Special considerations for big indexes

This only needs concern you if your index is going to be bigger than around 5 GBytes. Beyond 10 GBytes, it becomes a serious issue. Most people have much smaller indexes. For reference, 5 GBytes would be around 2000 bibles, a lot of text. If you have a huge text dataset (remember: images don't count, the text content of PDFs is typically less than 5% of the file size), read on.

The amount of writing performed by Xapian during index creation is not linear with the index size (it is somewhere between linear and quadratic). For big indexes this becomes a performance issue, and may even be an SSD disk wear issue.

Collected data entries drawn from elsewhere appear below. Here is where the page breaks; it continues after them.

/-- A team leaves every queue it waits in. -/
def withdraw (s : State) (t : Team) : State :=
  let me := fun (w : Waiter) => w.team != t.id
  let s := s.modCtx t.ctx fun x =>
    { x with monitors := x.monitors.map fun (e : Nat × Monitor) =>
               (e.1, { e.2 with entry := e.2.entry.filter (· != t.id), wait := e.2.wait.filter (· != t.id) }),
             edges := x.edges.map fun (e : Nat × Edge) =>
               (e.1, { e.2 with producers := e.2.producers.filter me, consumers := e.2.consumers.filter me }) }
  let s := s.modBlock t.block fun b =>
    { b with slots := b.slots.map fun (e : Nat × Slot) =>
               (e.1, { senders := e.2.senders.filter fun p => p.team != t.id,
                       receivers := e.2.receivers.filter fun p => p.team != t.id }) }
  let s := { s with cores := s.cores.map fun (e : Nat × Core) =>
    (e.1, { e.2 with posters := e.2.posters.filter me, expanders := e.2.expanders.filter me,
                     acquirers := e.2.acquirers.filter me,
                     matrix := { e.2.matrix with waits := e.2.matrix.waits.filter fun w => w.team != t.id } }) }
  { s with dies := s.dies.map fun (e : Nat × Die) => (e.1, { e.2 with posters := e.2.posters.filter me }) }

/-- Whether an entry of an `ldfe` waits for its granule (R168, R213). -/
def waitsFull (s : State) (e : Entry) : Bool :=
  !e.committed && match e.kind with | .ldfe _ => !s.isFull (e.locs.headD 0) | _ => false

/-- Discards the uncommitted entries of a team (R216); `all` is false where only the entries of `ldfe` lanes that wait for a granule leave. -/
def dropEntries (s : State) (tid : Nat) (all : Bool) : State :=
  { s with entries := s.entries.filter fun e => !(e.team == tid && !e.committed && (all || s.waitsFull e)) }

/-- The colours whose release a team has under way: they have left its held list, and their release is not committed. -/
def releasing (s : State) (tid : Nat) : List Nat :=
  s.entries.filterMap fun e => match e.kind with | .release c => if e.team = tid && !e.committed then some c else none | _ => none

/-- The commands of a queued unit operation. -/
def unitCmds : UnitOp → List Nat
  | .op cs .. => cs
  | .swap c .. | .zero c _ | .drain c _ | .release c _ => [c]

/-- Cancels a team's commands that are not complete (R239); an operation of a gang goes on for its other members. -/
def dropCommands (s : State) (tid : Nat) : State :=
  let leave := fun (c : Command) => { c with flights := c.flights.filter fun p => p.1 != tid, counts := c.counts.filter (· != tid) }
  let cs := (s.commands.map leave).filter fun c => !c.counts.isEmpty
  let ids := cs.map Command.id
  { s with commands := cs,
           cores := s.cores.map fun (e : Nat × Core) =>
             (e.1, { e.2 with matrix := { e.2.matrix with queue := e.2.matrix.queue.filter fun u => (unitCmds u).any ids.contains } }) }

The problem can be mitigated by using the following mitigations:

  • Partition the data set and create several indexes of reasonable size rather than a huge one. These indexes can then be queried in parallel (using the Recoll external indexes facility), or merged using xapian-compact.

  • Have a lot of RAM available and set the idxflushmb Recoll configuration parameter as high as you can without swapping (experimentation will be needed). 200 would be a minimum in this context.

  • Use Xapian 1.4.10 or newer, as this version brought a significant improvement in the amount of writes.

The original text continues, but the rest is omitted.